=== Section Start ===
-- ==== Sys2Proof/Machine/State.lean ====
section
/-! DEFINITION. The machine's state (10_state.md) as plain data, the events it emits (R14), the
outcomes of commands (R13), the reasons a step can stop, and the state right after power-up (R33). -/

namespace Sys2Proof.Machine

/-- The ten shadow registers (R20, R21). `none` is the spec's own value *unwritten*. -/
structure Shadows where
  conf1 : Option Word32
  conf2 : Option Word32
  conf3 : Option Word32
  pllconf : Option Word32
  div : Option Word32
  fdiv : Option Word32
  strm : Option Word32
  clk : Option Word32
  test1 : Option Word32
  test2 : Option Word32
  deriving DecidableEq, Repr

/-- All ten shadows unwritten (R33). -/
def Shadows.unwritten : Shadows :=
  ⟨none, none, none, none, none, none, none, none, none, none⟩

/-- `phase` (R23): `P_RESET`, `P_INIT`, `P_READY`. -/
inductive Phase where
  | reset | init | ready
  deriving DecidableEq, Repr

/-- The level RWE drives on a control line (R24): unconfigured, 0 or 1. -/
inductive PinLevel where
  | unconfigured | low | high
  deriving DecidableEq, Repr

/-- `PIN` (R24). -/
structure Pins where
  pgm : PinLevel
  shdn : PinLevel
  idle : PinLevel
  deriving DecidableEq, Repr

/-- All three lines unconfigured (R33). -/
def Pins.unconfigured : Pins := ⟨.unconfigured, .unconfigured, .unconfigured⟩

/-- `LASTTX` (R25): per device address, none or the payload last sent there. -/
abbrev LastTx := Vector (Option Payload) 16

/-- The event alphabet (R14). -/
inductive Event where
  | gpioCfg (line : Line) (pull : Pull)
  | gpioSet (line : Line)
  | gpioClr (line : Line)
  | sel (dev : DeviceId)
  | xfer (bus : BusId) (b : Byte)
  | desel
  | regSetting (group name : String) (domain : List String)
  | notice (mode : AntMode)
  | done (s : Status)
  deriving DecidableEq, Repr

/-- The outcome of a presented command that was not stuck (R13). -/
inductive CmdOutcome where
  | completed (s : Status)
  | refused (r : Reason)
  deriving DecidableEq, Repr

/-- What the host presents at a command boundary (R64, R152): a packed command word, an abstract
command, or the reset input (R140). -/
inductive HostInput where
  | word (cw : CommandWord)
  | command (i : Instr)
  | reset
  deriving DecidableEq, Repr

/-- What a presented input asks for once it has been decoded (R67, R121, R140). -/
inductive Request where
  | run (i : Instr)
  | reject (r : Reason)
  | powerUp
  deriving DecidableEq, Repr

/-- The machine. `sh`, `phase`, `pin`, `lastTx` and `trace` are the state of 10_state.md; `params`,
`pending` and `antSel` are what the spec gives the surroundings (log 3, 11, 14); `outcomes` and
`stallAfter` are the model's own (log 2, 8). -/
structure State where
  /-- `SH` (R20). -/
  sh : Shadows
  /-- `phase` (R23). -/
  phase : Phase
  /-- `PIN` (R24). -/
  pin : Pins
  /-- `LASTTX` (R25), a ghost no command reads. -/
  lastTx : LastTx
  /-- The trace (R31), oldest event first. -/
  trace : List Event
  /-- The parameter assignment (R6), written by no step. -/
  params : Params
  /-- What the host still has to present, next first (R26). -/
  pending : List HostInput
  /-- `HOST.ant_sel` (R29). -/
  antSel : Nat
  /-- One entry per command presented so far, oldest first (R13). -/
  outcomes : List CmdOutcome
  /-- How many more events the services accept; `none`: every one (R129). -/
  stallAfter : Option Nat
  deriving DecidableEq, Repr

/-- Why a step has no successor. -/
inductive Fault where
  /-- A service never accepts event `e`: the command is stuck (R129, U5). Raised by `emit` alone.
  Safe: the model stops where the block hangs. -/
  | stuck (e : Event)
  /-- A read of a shadow that holds no value: "no value; a read would be a `fault`, and no admitted
  command performs one" (93_implementation_defined.md U15; R22, R33). Raised by `readShadow` alone, in
  states no run reaches. Safe. -/
  | unwrittenShadow (r : RegName)
  deriving DecidableEq, Repr

/-- Why a step gives an instruction no meaning. The spec's own refusals (R122) are not among these:
they are next states that record a `Reason` (log 1). -/
inductive Refusal where
  /-- An arm of `exec` without a meaning. Raised by no arm: every instruction has its meaning. Safe. -/
  | notModelled (mnemonic : String)
  deriving DecidableEq, Repr

/-- The state right after power-up (R33, R140) at the start of observation, under assignment `p`,
with the host's cell holding `sel` and the host about to present `inputs`. -/
def State.powerOn (p : Params) (sel : Nat) (inputs : List HostInput) : State where
  sh := Shadows.unwritten
  phase := .reset
  pin := Pins.unconfigured
  lastTx := Vector.replicate 16 none
  trace := []
  params := p
  pending := inputs
  antSel := sel
  outcomes := []
  stallAfter := none

/-- The machine right after reset: nothing presented yet (log 15), the OPEN parameters and the
host's cell at free values (log 4, 11), every service accepting (log 8). -/
def State.reset : State := State.powerOn Config.params Config.antSelAtStart []

end Sys2Proof.Machine
end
=== Section End ===
◆ **Brief**
From the entries above, copy each line holding "that".

◆ **Response**
/-- The outcome of a presented command that was not stuck (R13). -/
  /-- A read of a shadow that holds no value: "no value; a read would be a `fault`, and no admitted
they are next states that record a `Reason` (log 1). -/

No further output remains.